This board could really, really use a Differential Equations forum since the field of differential equations is extremely vast (and it also happens to be what I'm taking right now), but since there isn't one, I'm going to post this thread here instead.

All right, so with that said, here goes. On Tuesday, I have to present the following to my class (presentations account for 10% of my grade):

Section 2.4, #28 (from Fundamentals of Differential Equations by Nagle, Saff and Snider)

For each of the following equations, find the most general function N(x, y) so that the equation is exact:

a. [y cos(xy) + e^x]dx + N(x, y)dy = 0

b. (ye^xy - 4yx^3 + 2)dx + N(x, y)dy = 0

Note: I will use a capital D to label partial derivatives instead of the squiggly D typically used (since I don't think I'm able to post it here). And, of course, integral(x)dx will of course mean the integral of x with respect to x. I'll try my best to be as detailed as possible regarding my thinking process.

Now, I know that in order for any ODE of the form M(x, y) + N(x, y)(dy/dx) to be exact, the partial derivative of M with respect to y must be equal to the partial derivative of N with respect to x (DM/Dy = DN/Dx).

For a, the first equation, M(x, y) = y cos(xy) + e^x, and so therefore DM/Dy = x cos(xy)

The next thing I did was set x cos(xy) equal to DN/Dx:

x cos(xy) = DN/Dx

Multiplying both sides by Dx gives:

DN = x cos(xy) Dx

I suppose the next step would be to integrate both sides to isolate N(x, y) (I've never really dealt with integrals containing partial derivatives before this). I tried integration by parts, letting u = x, Dv = cos(xy) Dx, v = (1/y)sin(xy), and Du = Dx. Before I go on, I suppose I should make one small note on how I integrated Dv to get v. I used u-substitution (but actually to avoid confusion, I used w as my dummy variable instead of u), letting w = xy, Dw = y Dx, and Dx = Dw/y. Replacing all of this into the integral gives me (1/y)integral[cos(w)] Dw (note that (1/y) was factored out since it's being treated as a constant). I found the integral of that to be (1/y)sin(w) + f(y), and replacing w gives me (1/y)sin(xy) + f(y) (note how I put + f(y) instead of the usual + C). But I suppose at this point, it's okay to get rid of the f(y) part since after the full integration process is complete, I'll end up with only one f(y) instead of two. So, v = (1/y)sin(xy).

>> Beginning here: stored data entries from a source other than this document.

-- ==== Sys2Proof/Registers.lean ====
section
/-! DEFINITION. The names of every register the spec gives the GC8064, one constructor each, block by block; `Reg` adds the
instance (port, unit, loop, arm, ...). A field of a register is its register, lowest bit and width, under the name
REGISTER.FIELD of the spec. -/

namespace Sys2Proof

/-- Registers of the island clock and period page (R46-R49, R605). -/
inductive ClkReg where
  /-- Offset 0x000. -/
  | ISL_CLK
  /-- Offset 0x004. -/
  | ISL_STAT
  /-- Offset 0x008. -/
  | PERIOD_CFG
  /-- Offset 0x00C. -/
  | PERIOD_CNT
  /-- Offset 0x010. -/
  | PIN_REL
  /-- Offset 0x014. -/
  | PIN_STAT
  /-- Offset 0x018. -/
  | RST_STAT
  /-- Offset 0x01C. -/
  | RST_HELD
  deriving DecidableEq, Repr

/-- Registers of the time base (R78). -/
inductive TbReg where
  /-- Offset 0x000. -/
  | TB_CTRL
  /-- Offset 0x004. -/
  | TB_STAT
  /-- Offset 0x008. -/
  | TB_NOW_NS
  /-- Offset 0x00C. -/
  | TB_NOW_SEC_LO
  /-- Offset 0x010. -/
  | TB_NOW_SEC_HI
  /-- Offset 0x014. -/
  | TB_RATE
  /-- Offset 0x018. -/
  | TB_RATE_ACT
  /-- Offset 0x01C. -/
  | TB_OFFSET
  /-- Offset 0x020. -/
  | TB_UTC
  deriving DecidableEq, Repr

/-- Registers of the pulse outputs (R78). -/
inductive TpoReg where
  /-- Offset 0x00. -/
  | TPO_CTRL
  /-- Offset 0x04. -/
  | TPO_START_SEC_LO
  /-- Offset 0x08. -/
  | TPO_START_SEC_HI
  /-- Offset 0x0C. -/
  | TPO_START_NS
  /-- Offset 0x10. -/
  | TPO_START_FRAC
  /-- Offset 0x14. -/
  | TPO_PERIOD_NS
  /-- Offset 0x18. -/
  | TPO_PERIOD_FRAC
  /-- Offset 0x1C. -/
  | TPO_WIDTH_NS
  /-- Offset 0x20. -/
  | TPO_COUNT
  /-- Offset 0x24. -/
  | TPO_STAT
  /-- Offset 0x28. -/
  | TPO_FIRED
  /-- Offset 0x2C. -/
  | TPO_WIDTH_FRAC
  deriving DecidableEq, Repr

/-- Registers of the capture inputs (R78). -/
inductive TcapReg where
  /-- Offset 0x00. -/
  | TCAP_CTRL
  /-- Offset 0x04. -/
  | TCAP_HEAD_NS
  /-- Offset 0x08. -/
  | TCAP_HEAD_SEC_LO
  /-- Offset 0x0C. -/
  | TCAP_HEAD_SEC_HI
  /-- Offset 0x10. -/
  | TCAP_HEAD_INFO
  /-- Offset 0x14. -/
  | TCAP_OVF
  deriving DecidableEq, Repr

/-- Registers of the timestamp compensation (R78). -/
inductive TspReg where
  /-- Offset 0x00. -/
  | TSP_INGRESS
  /-- Offset 0x04. -/
  | TSP_EGRESS
  /-- Offset 0x08. -/
  | TSP_ASYM
  deriving DecidableEq, Repr

/-- Registers of the Ethernet ports (R89). -/
inductive EthReg where
  /-- Offset 0x000. -/
  | ETH_CTRL
  /-- Offset 0x004. -/
  | ETH_STAT
  /-- Offset 0x008. -/
  | ETH_MAC_LO
  /-- Offset 0x00C. -/
  | ETH_MAC_HI
  /-- Offset 0x010. -/
  | ETH_IP4
  /-- Offset 0x014 + 4 * k. -/
  | ETH_IP6 (k : Fin 4)
  /-- Offset 0x024. -/
  | ETH_VLAN
  /-- Offset 0x028. -/
  | ETH_RX_BUF
  /-- Offset 0x02C. -/
  | ETH_TX_BUF
  /-- Offset 0x030. -/
  | ETH_RX_HEAD
  /-- Offset 0x034. -/
  | ETH_RX_TAIL
  /-- Offset 0x038. -/
  | ETH_TX_HEAD
  /-- Offset 0x03C. -/
  | ETH_TX_TAIL
  /-- Offset 0x040. -/
  | ETH_RX_FRAMES
  /-- Offset 0x044. -/
  | ETH_TX_FRAMES
  /-- Offset 0x048. -/
  | ETH_RX_ERR
  /-- Offset 0x04C. -/
  | ETH_RX_DROP
  deriving DecidableEq, Repr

All right, enough of all of that. If we take u, Dv, v and Du and plug everything into the appropriate places of the integration by parts formula, I should get:

N(x, y) = (x/y)sin(xy) - (1/y)integral[sin(xy)] Dx (note that again I factored (1/y) out of the integral since I'm integrating with respect to x, and thus all y terms are treated as constants)

integral[sin(xy)] Dx looks like another substitution to me. I'll let z = xy, Dz = y Dx, Dx = Dz/y, which gives me (1/y)integral[sin(z)] Dz. The integral of that looks to be -(1/y)cos(z) + f(y), leading to -(1/y)cos(xy) + f(y). Now I ended up with:

N(x, y) = (x/y)sin(xy) + (y^-2)cos(xy) + f(y)

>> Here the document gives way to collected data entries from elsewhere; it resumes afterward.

-- ==== Sys2Proof/Syntax.lean ====
section
/-! DEFINITION. The commands of the GC8064: one constructor for each row of the table of operations, with the operands
that the row's rule gives it. -/

namespace Sys2Proof

/-- Who writes a register: Hearth, the host, or a tile of a plane. -/
inductive Agent where
  | hearth | host | planeA | planeB
  deriving DecidableEq, Repr

/-- A PTP message at a port of the time service (R65, R66); times are in 1/256 ns. -/
inductive PtpMsg where
  /-- A one-step Sync with its origin time, or a two-step Sync. -/
  | sync (t1 : Option Int)
  | followUp (t1 : Int)
  | delayReq
  | delayResp (t4 : Int)
  | pdelayReq
  /-- The answer to a peer delay request: when the peer received it and when it answered. -/
  | pdelayResp (t2 t3 : Int)
  /-- The data set of the sender's grandmaster as one number, a better one lower (R65); UTC offset in s, its validity, and the two leap
  flags (R56). -/
  | announce (rank : Nat) (utc : Nat) (valid leap61 leap59 : Bool)
  /-- A management message that reads the port data set, and any other management message (R65). -/
  | getPortData
  | otherManagement
  deriving DecidableEq, Repr

/-- The fields of a PTP header that the time service looks at: domain, sequence number, source port identity (R65). -/
structure PtpHdr where
  domain : Nat
  seq : Nat
  src : BitVec 80
  deriving DecidableEq, Repr

/-- The content of a received Ethernet frame, as far as R84 judges it. -/
inductive EthContent where
  | arp (target : Word)
  | solicit (target : BitVec 128)
  | ptp (h : PtpHdr) (m : PtpMsg)
  /-- A UDP datagram: IPv6 or IPv4, addresses, destination port, whether a fragment, and its payload. -/
  | udp (v6 : Bool) (src dst : BitVec 128) (port : Nat) (fragment : Bool) (payload : List Byte)
  | pause
  | other
  deriving DecidableEq, Repr

/-- A received Ethernet frame: FCS correct, wire length with FCS, VLAN id when tagged, addresses, content, and its bytes
from the destination address on without the FCS. -/
structure EthFrame where
  fcsOk : Bool
  len : Nat
  vid : Option (Fin 4096)
  dst : BitVec 48
  src : BitVec 48
  content : EthContent
  bytes : List Byte
  deriving DecidableEq, Repr

/-- The registers of an Ethernet port that ETH_CTRL_WRITE names (R87). -/
inductive EthCfg where
  | ctrl | macLo | macHi | ip4 | vlan | rxBuf | txBuf
  | ip6 (k : Fin 4)
  deriving DecidableEq, Repr

/-- The 64-bit values of Locket whose LO half latches the HI half (R546). -/
inductive LkIndex where
  | next | oldest | optime
  deriving DecidableEq, Repr

/-- The configuration registers of a joint port that apply only in DISARMED (R117). -/
inductive PortCfg where
  | mode | dead | minon | refresh | tripCfg
  deriving DecidableEq, Repr

/-- The configuration registers of a loop descriptor that R204 names. -/
inductive LdCfg where
  | ctrl | port | addr | ramp | dadj | eang | eofs | supCfg | supWarn | supFault | wcet | entry
  deriving DecidableEq, Repr

/-- What a custom law posts (R200): edge words of legs 0 to 3, a reference, or nothing. -/
inductive LawPost where
  | edges (words : List (Nat × Nat))
  | reference (d q : BitVec 24)
  | nothing
  deriving DecidableEq, Repr

/-- The registers of a step axis that R229 and R240 let change only while it is disabled. -/
inductive StpCfg where
  | cfg | timing
  | table (k : Fin 256)
  deriving DecidableEq, Repr


/-- A second source or immediate of 16 bits in the base word, or of 24 bits in an extension word (R320, R322, R331). -/
inductive EImm where
  | short (v : BitVec 16)
  | long (v : BitVec 24)
  deriving DecidableEq, Repr

/-- The offset of a memory descriptor: IMM5 in units of 4 bytes, or the byte offset of an extension word (R308). -/
inductive EOff where
  | imm5 (v : BitVec 5)
  | ext (v : BitVec 24)
  deriving DecidableEq, Repr

/-- A memory operand of the load and store class (R293, R308): (pn), (pn+imm), (pn)+imm, (pn)+m. -/
inductive EMem where
  | plain (p : Fin 8)
  | offset (p : Fin 8) (o : EOff)
  | postImm (p : Fin 8) (o : EOff)
  | postMod (p : Fin 8)
  deriving DecidableEq, Repr

/-- A short memory descriptor (R309): PN and IMM3 in units of 4 bytes. -/
inductive EShort where
  | plain (p : Fin 4)
  | offset (p : Fin 4) (o : BitVec 3)
  | postImm (p : Fin 4) (o : BitVec 3)
  | postMod (p : Fin 4)
  deriving DecidableEq, Repr

/-- A register of a file that `mov` names (R321). -/
inductive EReg where
  | d (n : Fin 16) | p (n : Fin 8) | b (n : Fin 8) | l (n : Fin 8) | m (n : Fin 8) | ctl (n : Fin 16)
  deriving DecidableEq, Repr

/-- The operand of an MX-16 indirect access (R332): the modes of R308 over an index register, with a word offset or step. -/
inductive MxMem where
  | plain (x : Fin 4)
  | offset (x : Fin 4) (o : BitVec 4)
  | postImm (x : Fin 4) (o : BitVec 4)
  | postMod (x : Fin 4)
  deriving DecidableEq, Repr

/-- The step of an index register in an MX-16 multiply from memory (R332). -/
inductive MxStep where
  | none | up | down | byM
  deriving DecidableEq, Repr

/-- The operations of an MX-16 immediate ALU instruction (R332): codes 0, 2, 7, 8, 9, 11, 12 and 13 of R322. -/
inductive MxImmOp where
  | add | cmp | and_ | or_ | xor_ | asl | asr | lsr
  deriving DecidableEq, Repr

/-- Who reads or writes a register: a tile, Hearth, the host through a fabric port, or the host through Window T, whose reads have no
side effect and whose writes are discarded (16 R510, R528). -/
inductive Who where
  | tile (t : Fin 32) | hearth | host | windowT
  deriving DecidableEq, Repr

/-- What reaches a node lane of the Chain (14 R461, R469, R478): a frame by its bytes from `ADDR` to `FCS` and whether it ended with
/V/ or showed a coding violation; a violation report with the measured start offset in 1/256 ns and the slot; a link-delay request;
or the result of a link-delay measurement in 1/256 ns. -/
inductive ChainRx where
  | frame (bytes : List Byte) (bad : Bool)
  | report (offset : Int) (slot : Nat)
  | delayRequest
  | delayResult (d : Int)
  deriving DecidableEq, Repr

/-- What reaches a port of a Clasp (14 R469, R477, R478): a frame by its bytes, or the answer to a link-delay request with t2 and t3 in
1/256 ns. -/
inductive ClaspRx where
  | frame (bytes : List Byte)
  | answer (t2 t3 : Int)
  deriving DecidableEq, Repr


/-- The fault a plane finds in itself, by its bit of the health report (15 R492, R505). -/
inductive PlaneFault where
  | mbist | lbist | eccUe | tileFault | kiln | xfer
  deriving DecidableEq, Repr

But when I take the partial derivative of that function with respect to x, I get:

DN/Dx = x cos(xy) + sin(xy) - (1/y)sin(xy).

If it weren't for that y in the denominator of the third term, the sin(xy) terms would both easily cancel out and I'd be left with x cos(xy), which matches the partial derivative of M(x, y) with respect to y.

So, where did I screw up? I haven't tried working with the second equation, but I definitely will tomorrow (it's just shortly past 2 AM right now), and anyone can certainly help me on that one as well.